Seeking Advice - Teenager Sleep issues

Hi, I am new to the site and have joined to seek out other peoples experiences with there teenagers with ASD. My son is 16 years old and has High Functioning ASD. We are also working on the basis of PDA as well. He is not currently attending school due to Anxiety issues with it being his final year there. Had the same pattern with Junior school as well. Currently he seems very happy, usual teenager boy things of not wanting to wash and personal hygiene issues but nothing to worry about. Only issue we have he he doesn't want to, and will not get up till around 4pm most days. He will then stay wake all night and some times all days the next day as well. He is suffering a lot with Insomnia and this is causing all kinds of problems with his routine. He is not showing signs of anger or aggression but if we push him to much or set to many rules or punishments he will just storm out the house for several hours. We are trying to find things (through discussions with him) purposes for him to get up but when it comes to the time he just refuses to get up. We have considered depression but when he's up he is happy, when his friends are round he is happy, he is chatty with us, can explain how he is feeling but will then just refuse to get up again until it suits him. What are other peoples experiences of teens with ASD and how did you find dealt with the situation best?

Parents
  • Welcome, Minidonk.

    I've not been active here for quite a while, but when I saw your post, I felt that I had to reply, as what you've described is so familiar to me. Your description of your son could so easily be a description of a teenager with whom I'm extremely familiar - that is, my younger self! (I was diagnosed with ASD, including likely PDA traits, a few years ago in my forties).

    There may be a few things in play here, and I think that you're correct not to jump to the conclusion that depression is the cause (or at the very least, not the only cause).

    Firstly, there does appear to be a high occurrence of sleep disorders amongst autistic people ("sleep disorders" is maybe a slightly contentious term, but I use it for convenience). In particular, what is known as "delayed sleep phase" seems to be particularly common - where a person's body-clock just won't synchronise with normal daylight hours, so that getting to sleep and feeling ready to wake are several hours behind what's normally expected. This can affect other things, too; such as when one feels hungry or is best able to concentrate. My own experience is that my brain simply won't "shut up" until it's good and ready to at about 3-4am, and trying to get to sleep any earlier simply leaves me staring at the ceiling, my head buzzing with thoughts (not necessarily anxious ones), getting ever more frustrated that my brain won't just turn off and let me rest. Such frustration doesn't exactly help, either, of course!

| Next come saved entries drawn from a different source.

-- ==== Sys2Proof/Machine/Compression.lean ====
section
/-! DEFINITION. `COMP` (R164) and the engine sequencer's own steps: the round step (R165), the
update step (R166) and which of them is enabled (R163). -/

namespace Sys2Proof.Machine

/-- R164: `W[i] <- {M[4i], M[4i+1], M[4i+2], M[4i+3]}` for `i` in 0..15; `W[16..63]` keep. -/
def loadSchedule (M : Vector Byte 64) (W : Vector Word 64) : Vector Word 64 :=
  Vector.ofFn fun i => if h : i.val < 16 then blockWord M ⟨i.val, h⟩ else W[i.val]

/-- R164: the acceptance step of a compression. -/
def State.acceptComp (s : State) : State :=
  { s with
    W := loadSchedule s.M s.W
    v := WorkVars.ofHash s.H
    t := 0
    BUSY := true
    DONE := false }

/-- R164: start compressing the block in `M` into `H`. -/
def execComp (s : State) : Host.Outcome State Fault Refusal := whenIdle State.acceptComp s

/-- R165: the round step for round `t`. -/
def State.roundStep (s : State) (t : Fin 64) : State :=
  { s with
    W := s.W.set t.val (scheduleWord s.W t)
    v := compressionRound t s.v (scheduleWord s.W t)
    t := t.succ }

/-- R166: the update step. -/
def State.updateStep (s : State) : State :=
  { s with
    H := addHash s.H s.v
    BUSY := false
    DONE := true }

/-- R163: the sequencer's step: a round while `t ≤ 63`, the update at `t = 64`, and none (the
state as it is) while `BUSY = 0`. -/
def State.sequencerStep (s : State) : State :=
  if s.BUSY then
    if h : s.t.val < 64 then s.roundStep ⟨s.t.val, h⟩ else s.updateStep
  else s

/-- R239, R241: how many sequencer steps follow a command's own step. -/
def sequencerSteps : Instr → Nat
  | .comp => 65
  | .nop | .init | .wrh _ | .rdh _ | .wrw _ | .rdw _ | .wrb _ => 0
  | .rotr _ | .shr _ | .ch | .maj | .bsig0 | .bsig1 | .ssig0 | .ssig1 | .add | .add3 => 0
  | .wry | .wrz | .rdk _ | .rdiv _ => 0

/-- R241: clock cycles after a command's acceptance. -/
def cyclesAfterAcceptance (i : Instr) : Nat := sequencerSteps i * Config.CYC_PER_STEP

end Sys2Proof.Machine
end

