-- ==== Sys2Proof/Laws/PerInstr.lean ====
section
/-! SUPPORT. One lemma per command about its syntax and its word (family EncodedFields): the
operand fits the format (R73, R74), the word passes the reserved-bit and class checks of R71 and
R78, the format those rules read from the word is the command's, and the operand stands in the
field R72 gives it. -/

namespace Sys2Proof.Laws.EncodedFields

/-- R72: where a format's operand stands. -/
def operandField (f : Format) (n : Nat) : Word := if f = .AS then putSH n else putIDX n

def Statement (i : Instr) : Prop :=
  i.wellFormed = true ∧ wellFormedWord (encode i) = true ∧ wordFormat (encode i) = i.format ∧
    encode i &&& i.format.operandMask = operandField i.format i.operand

theorem nop : Statement .nop := by unfold Statement; decide
theorem init : Statement .init := by unfold Statement; decide
theorem wrh : ∀ i, Statement (.wrh i) := by unfold Statement; decide
theorem rdh : ∀ i, Statement (.rdh i) := by unfold Statement; decide
theorem wrw : ∀ i, Statement (.wrw i) := by unfold Statement; decide
theorem rdw : ∀ i, Statement (.rdw i) := by unfold Statement; decide
theorem wrb : ∀ j, Statement (.wrb j) := by unfold Statement; decide
theorem comp : Statement .comp := by unfold Statement; decide
theorem rotr : ∀ n, Statement (.rotr n) := by unfold Statement; decide
theorem shr : ∀ n, Statement (.shr n) := by unfold Statement; decide
theorem ch : Statement .ch := by unfold Statement; decide
theorem maj : Statement .maj := by unfold Statement; decide
theorem bsig0 : Statement .bsig0 := by unfold Statement; decide
theorem bsig1 : Statement .bsig1 := by unfold Statement; decide
theorem ssig0 : Statement .ssig0 := by unfold Statement; decide
theorem ssig1 : Statement .ssig1 := by unfold Statement; decide
theorem add : Statement .add := by unfold Statement; decide
theorem add3 : Statement .add3 := by unfold Statement; decide
theorem wry : Statement .wry := by unfold Statement; decide
theorem wrz : Statement .wrz := by unfold Statement; decide
theorem rdk : ∀ i, Statement (.rdk i) := by unfold Statement; decide
theorem rdiv : ∀ i, Statement (.rdiv i) := by unfold Statement; decide

end Sys2Proof.Laws.EncodedFields
end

    So I would ask you - when he is allowed to follow his current sleep patterns, does he get enough sleep, and does he feel rested from it? I find that I usually do, so long as I'm not forced to fit myself around other time pressures. I have come to expect that, when I have school or work to attend, I will simply have to turn up after only 2-3 hour's sleep, or even none at all, pretty much every day. One sign of delayed sleep phase is that the sleep deprivation from this makes little difference - you might expect that it would lead to simply keeling over from exhaustion, but I don't get to sleep any easier no matter how many days this goes on for (and an incredibly long "catch up" sleep at the weekend isn't always enough to recover fully). The sleep deprivation does, of course, make dealing with other people and situations much harder, and can compound whatever other difficulties autism might cause - I was always rather prone to running away and hiding, as you've described of your son, because it lowered the threshold at which my brain would say "that's enough now". Giving up and going "around the clock" is also well known to me; I still kid myself that it might "reset" my body clock, but in reality, it rarely achieves very much.

    Delayed sleep phase might be made much worse during the teenage years. It's pretty much accepted now by the scientists who study these things that nearly all teenagers experience a lag in sleep phase due to hormonal changes etc. Don't discount that he may have always had a sleep disorder, but that's he has been able to cope with it until puberty tipped the balance. As a young child, I became extremely good at concealing the fact that I was awake when I wasn't "supposed" to be (within a couple of weeks of moving into a new house, I know exactly where all the squeaky floorboards are!) The "masking" by which we attempt to hide our autistic traits isn't always for daylight hours only.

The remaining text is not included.